TrojAI is a software designed to detect and mitigate threats in artificial intelligence models and machine learning workflows. The software focuses on identifying security vulnerabilities such as data poisoning, model tampering, and adversarial attacks in AI systems. It provides automated analysis and monitoring tools aimed at assessing model integrity, enabling organizations to strengthen the reliability and security of their AI deployments. TrojAI is utilized to prevent manipulation of training data and model parameters, assisting businesses in securing machine learning applications against various attack vectors while supporting operational compliance and risk management in AI environments.
Zscaler AI Red Teaming software is designed to simulate advanced cyber threats to test and strengthen organizational defenses. The software leverages artificial intelligence to emulate the tactics, techniques, and procedures of adversaries, enabling security teams to identify vulnerabilities in their digital infrastructure. It provides insights into potential gaps in security controls, helps validate detection and response mechanisms, and supports security risk management strategies. By automating complex threat scenarios, the software assists organizations in evaluating the effectiveness of their cybersecurity measures and improving their resilience against evolving threats in a dynamic landscape.

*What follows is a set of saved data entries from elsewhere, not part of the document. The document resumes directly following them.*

/-- UPD_STATUS.state and reason; a change is an event of kind 0x08. -/
def updState (s : State) (st reason : Nat) : State :=
  let s1 := regPut (regPut s regUpdStatus 63 60 st) regUpdStatus 59 52 reason
  if regField s regUpdStatus 63 52 = st * 256 + reason then s1 else eventAppend s1 8 0xFF 0 0 0 0

/-- The slot that the ROM boots is chosen and checked; cold: a trial slot begins a new trial, or on a second cold path is bad. -/
def romBoot (s : State) (decayed : Nat) (cold : Bool) : State :=
  match (slotIn s 3).or (slotIn s 4) with
  | none => fwMod s fun f => { f with booted := none }
  | some i =>
    let x := slotGet s i
    if cold ∧ x.state = 3 ∧ x.boots ≥ 1 then
      updState (logEvent (bootOther s decayed i) 1 0x9002 4 0xFF [x.man.version, 0x0E]) 7 0x0E
    else if romOk s decayed i then
      if cold ∧ x.state = 3 then
        let s1 := bootFrom (slotSet s i { x with boots := x.boots + 1 }) i
        updState (fwMod s1 fun f => { f with trialAt := s.clock, healthy := some s.clock }) 5 0
      else bootFrom s i
    else bootOther (logEvent s 1 0x9003 5 0xFF [i]) decayed i

/-- A pinned slot whose sub-images have left force is valid (16 Table 16-5). -/
def unpin (s : State) : State :=
  match slotIn s 6 with
  | some i => if s.fw.stackFrom = i ∨ s.fw.portFrom = i ∨ s.fw.powerFrom = i then s else slotState s i 2
  | none => s

/-- A start path brings the confirmed bundle's stack controller and port sequencer into force, a cold path its power-stage controller
too; during a trial the previous ones stay (16 Table 16-4, Table 16-10). -/
def takeForce (s : State) (cold : Bool) : State :=
  match slotIn s 4 with
  | some i => unpin (fwMod s fun f => { f with stackFrom := i, portFrom := i, powerFrom := if cold then i else f.powerFrom })
  | none => s

/-- Every optical port goes dark: its training is given up and CK is not taken. -/
def portsDark (s : State) : State :=
  (List.range 18).foldl (fun a p => if (lpGet a p).ck then retrain (lpMod a p fun x => { x with ck := false }) p else a) s

/-- ROM_BOOT: C1; the ROM chooses a slot, checks it and boots it.  Where none boots the package holds every port dark and never becomes
serviceable. -/
def execRomBoot (decayed : Nat) (s : State) : Host.Outcome State Fault Refusal :=
  if !s.pins.aux ∨ s.pins.held ∨ bootPhase s ≠ 0 ∨ s.fw.booted.isSome then .next s
  else
    let s1 := romBoot s decayed true
    if s1.fw.booted.isNone then .next (portsDark (setBoot s1 8)) else .next (setBoot (takeForce s1 true) 1)

/-! ### C2: the records (13 R341-R345, 16 R421) -/

/-- Kinds and indexes of the die records, in order. -/
def dieRecords : List (Nat × Nat) :=
  (List.range 4).map (fun i => (1, i)) ++ [(2, 0)] ++ (List.range 8).map (fun i => (3, i)) ++ (List.range 6).map fun i => (4, i)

Protect AI is a software developed by Palo Alto Networks that focuses on securing artificial intelligence and machine learning systems. The software provides tools to detect security vulnerabilities, manage risks associated with AI models, and ensure compliance with organizational policies. Protect AI assists organizations in overseeing the integrity of AI deployments by monitoring model behavior, ensuring proper access controls, and tracing data used in machine learning processes. The software is designed to address challenges such as model transparency, unauthorized access, and the identification of security gaps throughout the machine learning lifecycle.